The 6th Floor Blog: Looking for Green on the Big Screen

Written By Unknown on Minggu, 14 April 2013 | 18.37

Now that spring has (finally) brought bloom-inducing weather to the city, many of us are turning our focus to what can be done with gardens and balconies, decks and window boxes and stoops. For landscape designers, however, the lens is always and everywhere open — even in darkened movie theaters.

Take, for example, the experience of Marissa Mandel, a Los Angeles-based designer who recently saw the 2010 film ''I Am Love,'' a portrait of a Milanese haute bourgeoisie family in decline. Despite all the debauchery on display (Tilda Swinton makes out with a shrimp at one point), Mandel couldn't keep her eyes off a succulent-filled container dominating the stairwell of the family's mansion.

"The movie was just O.K.," Mandel says, "but I haven't forgotten the planter."

"I see everything through green-tinted glasses," says Judy Kameon, another L.A.-based designer whose work a few years ago on the Melrose Avenue Balenciaga store gave it the postapocalyptic aesthetic of ''Blade Runner,'' one of her favorite movies. To express that look, Kameon eschewed leaves and greenery. "The new plants were all silver and bronze and icy blue and black," she says. "I used succulents and cactus: everything had a sculptural static form. The ground cover was a black lava gravel."
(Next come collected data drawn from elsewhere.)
-- ==== Sys2Proof/Proofs/Decoding.lean ====
section
/-! SUPPORT. The decoder against the encoder and against the widths and id classes (R72, R75 to R78, R82). -/

namespace Sys2Proof

/-! ### What the encoder writes comes back -/

/-- All 25 rows have the round trip. -/
theorem Laws.RoundTrip.statement_of_instr (i : Instr) : Laws.RoundTrip.Statement i := by
  cases i with
  | encode id pay => exact RoundTrip.encode id pay
  | decode raw => exact RoundTrip.decode raw
  | transceive id pay exp => exact RoundTrip.transceive id pay exp
  | reservedOp3 => exact RoundTrip.reservedOp3
  | start id pay exp => exact RoundTrip.start id pay exp
  | send => exact RoundTrip.send
  | recv => exact RoundTrip.recv
  | errsend => exact RoundTrip.errsend
  | errrecv => exact RoundTrip.errrecv
  | escalate => exact RoundTrip.escalate
  | checkReset => exact RoundTrip.checkReset
  | setLeds mask => exact RoundTrip.setLeds mask
  | beep tones again => exact RoundTrip.beep tones again
  | rfidSend pay => exact RoundTrip.rfidSend pay
  | frame id body => exact RoundTrip.frame id body
  | rxError body => exact RoundTrip.rxError body
  | answerToReset body => exact RoundTrip.answerToReset body
  | getStatus body => exact RoundTrip.getStatus body
  | setLed body => exact RoundTrip.setLed body
  | ack body => exact RoundTrip.ack body
  | beepFrame body => exact RoundTrip.beepFrame body
  | rfidSendFrame body => exact RoundTrip.rfidSendFrame body
  | rfidSendComplete body => exact RoundTrip.rfidSendComplete body
  | firmwareIds id body => exact RoundTrip.firmwareIds id body
  | unassignedId id body => exact RoundTrip.unassignedId id body

/-- Settles O1: each of the 25 rows has its round trip, and `Laws.RoundTrip.statement_of_instr` gathers them. -/
theorem encodeThenDecodeIsIdentity : Obligations.EncodeThenDecodeIsIdentity :=
  fun c i hc hi => Laws.RoundTrip.statement_of_instr i c hc hi

/-! ### The operands that a read answers fit their fields (R72, R82) -/

theorem takeBytes_length {n : Nat} {bs xs rest : List Byte} (h : takeBytes n bs = .ok (xs, rest)) : xs.length = n := by
  unfold takeBytes at h
  split at h
  · cases h; simpa
  · cases h

theorem readPay_fits {bs pay rest : List Byte} (h : readPay bs = .ok (pay, rest)) : payFits pay = true := by
  cases bs with
  | nil => cases h
  | cons len bs =>
    have : pay.length = len.toNat := takeBytes_length h
    simp only [payFits, decide_eq_true_eq]
    omega

theorem readIdPay_fits {bs pay rest : List Byte} {id : Byte} (h : readIdPay bs = .ok (id, pay, rest)) :
    payFits pay = true := by
  cases bs with
  | nil => cases h
  | cons b bs =>
    rw [readIdPay] at h
    split at h
    · next hp => cases h; exact readPay_fits hp
    · cases h

theorem readIdPayExp_fits {bs pay rest : List Byte} {id : Byte} {exp : BitVec 9}
    (h : readIdPayExp bs = .ok (id, pay, exp, rest)) : payFits pay = true := by
  unfold readIdPayExp at h
  split at h
  · next hp =>
    split at h
    · cases h; exact readIdPay_fits hp
    · cases h
  · cases h

theorem readFrame_fits {bs rest : List Byte} {id : Byte} {body : FrameBody}
    (h : readFrame bs = .ok (id, body, rest)) : payFits body.payload = true := by
  cases bs with
  | nil => cases h
  | cons b bs =>
    rw [readFrame] at h
    split at h
    · cases h
    · next hp =>
      split at h
      · cases h
      · cases h; exact readPay_fits hp

theorem readTones_length {n : Nat} {bs rest : List Byte} {tones : List Tone}
    (h : readTones n bs = .ok (tones, rest)) : tones.length = n := by
  induction n generalizing bs tones with
  | zero => cases h; rfl
  | succ n ih =>
    rw [readTones] at h
    split at h
    · cases h
    · split at h
      · cases h
      · split at h
        · cases h
        · next hr => cases h; rw [List.length_cons, ih hr]

/-! ### What each code space answers is well-formed -/

theorem decodePort_wellFormed (c : Config) {bs rest : List Byte} {i : Instr} (h : decodePort bs = .ok (i, rest)) :
    i.wellFormed c = true := by
  cases bs with
  | nil => cases h
  | cons op bs =>
    rw [decodePort] at h
    split_ifs at h
    · split at h
      · next hr => cases h; exact readIdPay_fits hr
      · cases h
    · split at h
      · next cnt _ _ =>
        split at h
        · next raw _ ht =>
          cases h
          have : raw.length = cnt.toNat := takeBytes_length ht
          simp only [Instr.wellFormed, rawFits, decide_eq_true_eq]
          omega
        · cases h
      · cases h
    · split at h
      · next hr => cases h; exact readIdPayExp_fits hr
      · cases h
    · cases h; rfl

theorem decodeFsm_wellFormed (c : Config) {bs rest : List Byte} {i : Instr} (h : decodeFsm bs = .ok (i, rest)) :
    i.wellFormed c = true := by
  cases bs with
  | nil => cases h
  | cons st bs =>
    rw [decodeFsm] at h
    split_ifs at h
    · cases h; rfl
    · cases h; rfl
    · cases h; rfl
    · cases h; rfl
    · cases h; rfl
    · split at h
      · next hr => cases h; exact readIdPayExp_fits hr
      · cases h

theorem callCountFits_toNat (n : BitVec 16) : callCountFits n.toNat = true :=
  decide_eq_true n.isLt

theorem decodeCall_wellFormed (c : Config) {bs rest : List Byte} {i : Instr} (h : decodeCall bs = .ok (i, rest)) :
    i.wellFormed c = true := by
  cases bs with
  | nil => cases h
  | cons call bs =>
    simp only [decodeCall] at h
    split_ifs at h
    · cases h; rfl
    · split at h
      · cases h; rfl
      · cases h
    · split at h
      · split_ifs at h
        split at h
        · split at h
          · next hr =>
            cases h
            rw [Instr.wellFormed, readTones_length hr]
            exact callCountFits_toNat _
          · cases h
        · cases h
      · cases h
    · split at h
      · split at h
        · next ht =>
          cases h
          rw [Instr.wellFormed, takeBytes_length ht]
          exact callCountFits_toNat _
        · cases h
      · cases h

/-- The row that the id selects has the id class it names (R75 to R78). -/
theorem frameRow_wellFormed (c : Config) (id : Byte) {body : FrameBody} (h : payFits body.payload = true) :
    (frameRow c id body).wellFormed c = true := by
  unfold frameRow
  split_ifs with hErr hHigh hAtr hGet hLed hAck hBeep hSend hComplete
  · exact h
  · have class_unassigned : isUnassignedId id = true := by
      rw [isUnassignedId, Bool.and_eq_true]
      exact ⟨decide_eq_true hHigh, bne_iff_ne.mpr hErr⟩
    rw [Instr.wellFormed, class_unassigned, h, Bool.and_self]
  · exact h
  · exact h
  · exact h
  · exact h
  · exact h
  · exact h
  · exact h
  · have class_firmware : c.isFirmwareId id = true := by
      rw [Config.isFirmwareId, Bool.and_eq_true]
      exact ⟨decide_eq_true (BitVec.not_lt.mp hHigh),
        by simp [Config.ids, hAtr, hGet, hLed, hAck, hBeep, hSend, hComplete]⟩
    rw [Instr.wellFormed, class_firmware, h, Bool.and_self]

/-- Settles O2: each code space has its lemma; a frame read in the id space is classed by `frameRow_wellFormed`. -/
theorem decodedInstrIsWellFormed : Obligations.DecodedInstrIsWellFormed := by
  intro c src bs rest i h
  cases src with
  | port => exact decodePort_wellFormed c h
  | fsm => exact decodeFsm_wellFormed c h
  | call => exact decodeCall_wellFormed c h
  | format =>
    rw [decode] at h
    split at h
    · next hr => cases h; exact readFrame_fits hr
    · cases h
  | wire =>
    rw [decode] at h
    split at h
    · next hr => cases h; exact frameRow_wellFormed c _ (readFrame_fits hr)
    · cases h

/-- Settles O3: the six words are evaluated. -/
theorem specWordsDecode : Obligations.SpecWordsDecode := by
  unfold Obligations.SpecWordsDecode
  decide

end Sys2Proof
end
A landscape architect named Steve Martino, currently completing a red stucco structure for a client's garden in Phoenix, found his inspiration in a film's location. "The shed was influenced by Casa Malaparte in Capri," Martino says, "which I first saw in a movie with Brigitte Bardot and Jack Palance called 'Contempt.' I was watching the movie on late-night TV 25 years ago, and when the house appeared, I jumped off the couch and jumped to the TV to get a closer look."

"It was very spectacular and dangerous," Martino says of the original 1937 building that overlooked the Mediterranean. "Simple and dramatic. I was fascinated by its form and its placement on the cliffs, and seeing Brigitte Bardot on the roof wasn't bad, either."

There are limits, however, to how far people are willing to let cinematic visions shape their home environment. File this one under Projects Never Completed: Martino once suggested to his client look to the big screen for a possible solution to unwanted view. "She had just shown me a new book of Dennis Hopper's photographs from the early '60s that she was proud of," Martino says. "My idea was to get a huge photo of him to paste on the wall beyond the window — similar to King Kong looking in the hotel window. She liked the idea but said she couldn't live with it."